Die Geschichte ist aus auktorialer Sicht geschrieben. Dies wird schon im ersten Satz deutlich:

"Ein Vierundzwanzigjähriger, fett, damit das Schreckliche hinter den Kulissen (das war seine Fähigkeit, vielleicht seine einzige) nicht allzu nah an ihn herankomme, der es liebte, die Löcher in seinem Fleisch, da doch gerade durch sie das Ungeheuerliche hereinströmen konnte, zu verstopfen, derart, dass er Zigarren rauchte (Ormond Brasil 10) und über seiner Brille eine zweite trug, eine Sonnenbrille, und in den Ohren Wattebüschel: Dieser junge Mann, noch von seinen Eltern abhängig und mit nebulösen Studien auf der Universität beschäftigt, die in einer zweistündigen Bahnfahrt zu erreichen war, stieg eines Sonntagnachmittags in den gewohnten Zug, Abfahrt siebzehnuhrfünfzig, Ankunft neunzehnuhrsiebenundzwanzig, um anderentags ein Seminar zu besuchen, das zu schwänzen er schon entschlossen war."

Puh, was für ein Satz! Der Anfang der Geschichte könnte, dem Stil nach, auch von Thomas Mann sein, so lang, klammernreich und umständlich ist er geschrieben. Dürrenmatt parodiert hier offensichtlich Thomas Manns "Zauberberg", der ebenfalls mit der Zugfahrt eines jungen Mannes, der gerne Zigarren raucht - allerdings Maria Mancini, nicht Ormond Brasil 10 - beginnt.

Friedrich Dürrenmatt

Der Schweizer Dürrenmatt, geboren 1921, begann 1943 mit dem Schreiben.
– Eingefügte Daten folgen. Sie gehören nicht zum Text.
-- ==== Sys2Proof/Tests/Slice0.lean ====
section
/-!
SUPPORT. Tests of the model against the vectors of 95_test_vectors, and for every obligation with hypotheses a state and
operands that meet them. Every expected value is the spec's.
-/

namespace Sys2Proof.Tests

open Sys2Proof Sys2Proof.Machine

/-! ## Helpers -/

/-- The unit after reset and the full writes of some operand registers. -/
def loaded (registers : List (Reg × U128)) : State :=
  registers.foldl (fun s p => s.setReg p.1 p.2) State.reset

/-- The state that an outcome gives, if it is a next state, seen through `f`. -/
def seen {α : Type} (f : State → α) (o : Host.Outcome State Fault Refusal) : Option α :=
  match o with
  | .next t => some (f t)
  | _ => none

/-- The fault that an outcome gives, if it is one. -/
def faultOf {α : Type} (o : Host.Outcome α Fault Refusal) : Option Fault :=
  match o with
  | .fault r => some r
  | _ => none

/-- The value a read returns, if it returns one. -/
def valueOf (o : Host.Outcome (Word × State) Fault Refusal) : Option Word :=
  match o with
  | .next (v, _) => some v
  | _ => none

/-- A command submitted and then completed: the result register, C and V. -/
def run (i : Instr) (rd : Reg) (s : State) : Option (U128 × Bool × Bool) :=
  seen (fun t => ((unitStep t).reg rd, (unitStep t).c, (unitStep t).v)) (exec i s)

/-- `X2 = a` and `X3 = b`, both fully written. -/
def two (a b : U128) : State := loaded [(2, a), (3, b)]

/-- `X2 = a` fully written, and `X3 = b` with its high word not written. -/
def twoLow (a b : U128) : State :=
  { loaded [(2, a), (3, b)] with
    xMarks := (State.reset.xMarks.set 2 (BitVec.allOnes 16)).set 3 (0x00FF#16) }

/-- A unit with a DIV of `X2` by `X3` into `X2` pending (95 section 3.11, the BUSY rows). -/
def busyDiv : State := withPending .div 2 10#128 3#128 (two 10#128 3#128)

/-- A unit with a BIN2DEC pending. -/
def busyDec : State := withPending .bin2dec 0 10#128 0#128 (two 10#128 3#128)

/-- A halted unit: a zero divisor was submitted (95 program P3). -/
def halted : State := withFault 1#4 0x00010210#32 (two 5#128 0#128)

/-- A halted unit whose DIV is still pending (95 section 3.11). -/
def haltedBusy : State := withFault 3#4 0x100#32 busyDiv

theorem two_written (a b : U128) : FullyWritten 2 (two a b) ∧ FullyWritten 3 (two a b) := by
  constructor <;> rw [fullyWritten_iff] <;> rfl

theorem twoLow_written (a b : U128) : FullyWritten 2 (twoLow a b) ∧ LowWritten 3 (twoLow a b) := by
  constructor
  · rw [fullyWritten_iff]; rfl
  · rw [lowWritten_iff]; show (0x00FF#16).extractLsb' 0 8 = _; decide

/-! ## Decoding: the words of 95 section 2, bit by bit from 30_encoding R60 -/

theorem test_decode_add : decode 0b00000000000000110010000100000001#32 = .ok (.add 1 2 3) := by decide
theorem test_decode_sub : decode 0b00000000000000110010000100000010#32 = .ok (.sub 1 2 3) := by decide
theorem test_decode_mul : decode 0b00000000000000110010000100000011#32 = .ok (.mul 1 2 3) := by decide
theorem test_decode_add64 : decode 0b00000000000000110010000100000101#32 = .ok (.add64 1 2 3) := by decide
theorem test_decode_sub64 : decode 0b00000000000000110010000100000110#32 = .ok (.sub64 1 2 3) := by decide
theorem test_decode_mul64 : decode 0b00000000000000110010000100000111#32 = .ok (.mul64 1 2 3) := by decide
theorem test_decode_div : decode 0b00000000000000110010000100010000#32 = .ok (.div 1 2 3) := by decide
theorem test_decode_mod : decode 0b00000000000000110010000100010001#32 = .ok (.mod 1 2 3) := by decide
theorem test_decode_div64 : decode 0b00000000000000110010000100010010#32 = .ok (.div64 1 2 3) := by decide
theorem test_decode_mod64 : decode 0b00000000000000110010000100010011#32 = .ok (.mod64 1 2 3) := by decide
theorem test_decode_lzc : decode 0b00000000000000000010000100100000#32 = .ok (.lzc 1 2) := by decide
theorem test_decode_bin2dec : decode 0b00000000000000000010000000110000#32 = .ok (.bin2dec 2) := by decide
theorem test_decode_all_fields : decode 0x000FFF01#32 = .ok (.add 15 15 15) := by decide

/-- Bytes in window order, low byte first, as a CMD write lays them out (20_memory R43). -/
theorem test_decode_bytes : decodeBytes [0x12, 0x21, 0x03, 0x00, 0xAA] = .ok (.div64 1 2 3, [0xAA]) := by decide

theorem test_decode_table_word : decodeTableWord 32 0x00002120 = some (.lzc 1 2) := by decide

/-! ## WellFormed smoke: one ill-formed word for each check, and the decoder refuses it (95 section 2) -/

theorem test_ill_opcode :
    unassignedOpcode 0x00032104#32 = true ∧ decode 0x00032104#32 = .error .unassignedOpcode := by decide
theorem test_ill_opcode_ends :
    unassignedOpcode 0x00032114#32 = true ∧ unassignedOpcode 0x000000FF#32 = true
      ∧ decode 0x00032114#32 = .error .unassignedOpcode ∧ decode 0x000000FF#32 = .error .unassignedOpcode := by decide
theorem test_ill_zero_word : illegalWord 0#32 = true ∧ decode 0#32 = .error .unassignedOpcode := by decide
theorem test_ill_reserved_low :
    reservedBitsSet 0x00132101#32 = true ∧ decode 0x00132101#32 = .error .reservedBits := by decide
theorem test_ill_reserved_top :
    reservedBitsSet 0x80032110#32 = true ∧ decode 0x80032110#32 = .error .reservedBits := by decide
theorem test_ill_lzc_rs2 :
    unusedFieldSetFmt2 0x00012120#32 = true ∧ decode 0x00012120#32 = .error .unusedField := by decide
theorem test_ill_bin2dec_rd :
    unusedFieldSetFmt1 0x00002130#32 = true ∧ decode 0x00002130#32 = .error .unusedField := by decide
theorem test_ill_bin2dec_rs2 :
    unusedFieldSetFmt1 0x00012030#32 = true ∧ decode 0x00012030#32 = .error .unusedField := by decide
theorem test_legal_words :
    illegalWord 0x000FFF01#32 = false ∧ illegalWord 0x0000EF20#32 = false ∧ illegalWord 0x0000F030#32 = false := by decide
Er produzierte Kriminalromane (Der Richter und sein Henker, 1952, Der Verdacht, 1953, Die Panne, 1956), Hörspiele und vor allem Dramen (z.B. Romulus der Große, 1950, Der Besuch der alten Dame, 1956, Die Physiker, 1962) in der desillusionistischen Tradition Brechts und Thornton Wilders. Kurzgeschichten stehen eher am Rande. Er erhielt 1986 den Büchner-Preis. Dürrenmatt starb 1990.

Bibliographisches

Kommentare

Leserbrief von Annegret Bittner vom 24. November 2006:

Mir liegt ein aktuelles Diogenes-Taschenbuch (Der Hund, Der Tunnel, die Panne) vor, in dem es Hinweise auf einen geänderten Schluss im Anhang gibt. In der überarbeiteten Fassung von 1978 entfällt der Satz am Schluss: "Gott ließ uns fallen, und so stürzen wir denn auf ihn zu." Inwieweit der Schluss und damit das Unglück somit als Wille Gottes interpretiert werden kann, sehe ich durch die Korrektur Dürrenmatts bewusst geändert. Der Dichter wollte dies offen lassen, oder?